-- ==== Sys2Proof/Machine/Steering.lean ====
section
/-! DEFINITION. The steering engine (06_power_steering.md): the 1 ms loop, the cap budget, shifting, felting, the
below-OP0 escalation, and the frames' rate-of-rise check. -/

namespace Sys2Proof.Machine

open Sys2Proof

/-- Accelerator `n` is steered: S12, not parked, not declared failed (06 R166). -/
def inA (s : State) (n : Acc) : Bool :=
  chState s n == 12 && (s.str.acc[n].park == .no) && s.acc[n].bin != 0xFF

/-- The set A. -/
def setA (s : State) : List Acc := accList.filter (inA s)

/-- IDLE_n(k), W (06 R162). -/
def idleW (s : State) (n : Acc) (k : Nat) : Rat :=
  let bin := s.acc[n].bin
  leakW s n * ((oppMv bin k : Rat) / oppMv bin 15) ^ 2

/-- r_n(k) up to a constant factor that cancels in 06 R162. -/
def rateTerm (bin k : Nat) : Rat := (oppMhz bin k : Rat) * (oppMv bin k : Rat) ^ 2

/-- The quota in force at an accelerator: the tray-wide one in A, 16 outside (06 R182). -/
def quotaOf (s : State) (n : Acc) : Nat := if inA s n then s.str.quota else 16

/-- P_n(k, q), W (06 R162); q_n is the quota last sent. -/
def modelW (s : State) (n : Acc) (k q : Nat) : Rat :=
  let bin := s.acc[n].bin
  idleW s n k + s.str.acc[n].dyn * (rateTerm bin k / rateTerm bin (oppAt s n)) * ((q : Rat) / s.srs.link[n].cQuota)

/-- The parked power of an accelerator, W (06 R185). -/
def parkedW (s : State) (n : Acc) : Rat :=
  leakW s n * (500 / (oppMv s.acc[n].bin 15 : Rat)) ^ 2

/-- Mean of a list, 0 of none. -/
def meanR (l : List Rat) : Rat := if l.isEmpty then 0 else l.sum / l.length

/-- The sum of a quantity over accelerators. -/
def sumAcc (l : List Acc) (f : Acc → Rat) : Rat := (l.map f).sum

/-- The entries of a history of loops that are newer than `t`. -/
def since (t : Nat) (l : List (Nat × Rat)) : List Rat := (l.filter fun x => decide (t < x.1)).map (·.2)

/-- R_n of an accelerator outside A, W (06 R166). One that is being unparked, its set-point written and its clocks not restarted,
is no parked one any more: its P_work (DESIGN CHOICE, notes/assumptions/54.md). -/
def reserveW (s : State) (n : Acc) : Rat :=
  if s.str.acc[n].park == .parked then parkedW s n
  else if 9 ≤ chState s n && chState s n ≤ 11 then (s.str.acc[n].workHist.map (·.2)).foldl max 0
  else s.str.acc[n].pWork

/-- C, W (07 R219). -/
def capW (s : State) : Rat := ((brmCap s : Nat) : Rat)

/-- H, W (06 R166). -/
def headroomW (s : State) : Rat := capW s * (fld s.str.cfg 12 4 : Nat) / 100

/-- P_oh, W (06 R166): the mean of the overhead over the last 100 Brim periods, taken as 0 if negative. -/
def overheadW (s : State) : Rat := max 0 (meanR (s.brm.ohHist.map fun (x : Int) => (x : Rat)) / 1000)

/-- B, W (06 R166). -/
def budgetW (s : State) : Rat :=
  capW s - overheadW s - headroomW s - s.str.calib
    - sumAcc (accList.filter fun n => !inA s n) (reserveW s)

/-- P_work of the loop at `t`, W: the mean over the readings of the last 1 ms, those taken before the strobe (06 R158, R161). With no
reading the manual states no mean: a free value. -/
def workW (s : State) (n : Acc) (t : Nat) : Rat :=
  let l := s.brm.workHist[n].filter fun x => decide (t ≤ x.1 + 100) && decide (x.1 < t)
  max 0 (if l.isEmpty then Config.noReading n.1 t else meanR (l.map fun x => (x.2 : Rat)) / 1000)

/-- Step 1 of the loop: P_work, feedforward and D_n (06 R161 to R165, R180). -/
def strModel (n : Acc) (s : State) : State :=
  let a := s.str.acc[n]
  let t := tickAt s
  let pw := workW s n t
  let due := a.preds.filter fun p => p.1 ≤ t
  let err := due.foldl (fun e p => e + ((if pw = 0 then Config.overZero (abs p.2) else abs (p.2 - pw) / pw) - e) / 100) a.ffErr
  let good := if err < 5 / 100 then a.ffGood + 1 else 0
  let out := if a.ffOut then !decide (1000 ≤ good) else decide (10 / 100 < err)
  let s1 := if out && !a.ffOut then emit s 7 n.1 0xFF 0x0608 0
    else if !out && a.ffOut then emit s 7 n.1 0xFF 0x0608 1 else s
  let fresh? := s.frd.pPred[n]
  let useFf := ffAvail s && fldB s.str.ctrl 8 && !a.stale && !forcedAt s n && !out
  let newPred := match fresh? with
    | some p => if p.tick + 200 ≥ t then some p else none
    | none => none
  let pp : Rat := match newPred with | some p => p.watts | none => 0
  let inUse := useFf && newPred.isSome
  let g : Rat := if inUse then ((fld s.str.cfg 28 4 : Nat) : Rat) / 16 else 0
  let est := pw + g * max (-(pw / 5)) (min (pw / 5) (pp - pw))
  let frozen := frozenAt s n
  let preds := (a.preds.filter fun p => t < p.1) ++
    (match fresh? with
      | some p => if (a.preds.all fun q => q.1 ≠ p.tick + p.horizon) && t < p.tick + p.horizon
          then [(p.tick + p.horizon, p.watts)] else []
      | none => [])
  s1.setStr n fun a => { a with
    pWork := pw, ffErr := err, ffGood := good, ffOut := out, ffUse := inUse,
    pPred := if inUse then pp else 0, preds := preds,
    dyn := if frozen then a.dyn else max 0 (est - idleW s n (oppAt s n)),
    workHist := (t, pw) :: a.workHist.filter fun x => decide (t < x.1 + 10000) }

/-- The stale condition at the start of a loop (06 R179). -/
def strStale (n : Acc) (s : State) : State :=
  let a := s.str.acc[n]
  let old := decide (fld s.str.cfg 0 12 < ageAt s n)
  if old then
    let s := if a.stale then s else emit s 7 n.1 0xFF 0x0606 1
    s.setStr n fun a => { a with stale := true, staleTick := if a.stale then a.staleTick else tickAt s, freshRun := 0 }
  else if a.stale && 2 ≤ a.freshRun then
    (emit s 7 n.1 0xFF 0x0606 0).setStr n fun a => { a with stale := false, freshRun := 0 }
  else s.setStr n fun a => { a with freshRun := if a.stale then a.freshRun + 1 else 0 }

/-- The activity and wait fractions of the contexts over the frames since the last loop (06 R169, R194). With no frame since then no
context is active, and K_pref is IDLE_OPP (DESIGN CHOICE, notes/assumptions/54.md). -/
def strContexts (n : Acc) (s : State) : State :=
  let a := s.str.acc[n]
  let dt : Rat := (a.dT : Rat)
  let prefOf (c : CtxState) : Nat := (a.pref.toNat >>> (4 * c.phase)) % 16
  let ctx1 := a.ctx.map fun c =>
    if a.dT = 0 then { c with active := false, setsK := false }
    else { c with
      active := decide (c.phase ≠ 0) && decide (dt * 5 ≤ (c.dRun : Rat) * 100),
      runFrac := (c.dRun : Rat) / dt, waitFrac := (c.dColl : Rat) / dt }
  let act := ctx1.toList.filter (·.active)
  let kp := if act.isEmpty then fld s.str.cfg 24 4 else (act.map prefOf).foldl max 0
  let w := meanR (act.map (·.waitFrac))
  let takes := !act.isEmpty && !a.stale && !frozenAt s n
  s.setStr n fun a => { a with
    kPref := kp, dT := 0,
    wFilt := if takes then some (match a.wFilt with | none => w | some f => f + (w - f) / 4) else a.wFilt,
    ctx := ctx1.map fun c => { c with setsK := c.active && prefOf c == kp, dRun := 0, dColl := 0 } }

• • • • • • •

— EXERCISE OBJECTIVE —
In the listing above, locate the line with "< p.tick + p.horizon" and the line with "dyn := if frozen", then extract exactly those lines and every line between them, and nothing more.

— RESULT OF THE EXERCISE —
      | some p => if (a.preds.all fun q => q.1 ≠ p.tick + p.horizon) && t < p.tick + p.horizon
          then [(p.tick + p.horizon, p.watts)] else []
      | none => [])
  s1.setStr n fun a => { a with
    pWork := pw, ffErr := err, ffGood := good, ffOut := out, ffUse := inUse,
    pPred := if inUse then pp else 0, preds := preds,
    dyn := if frozen then a.dyn else max 0 (est - idleW s n (oppAt s n)),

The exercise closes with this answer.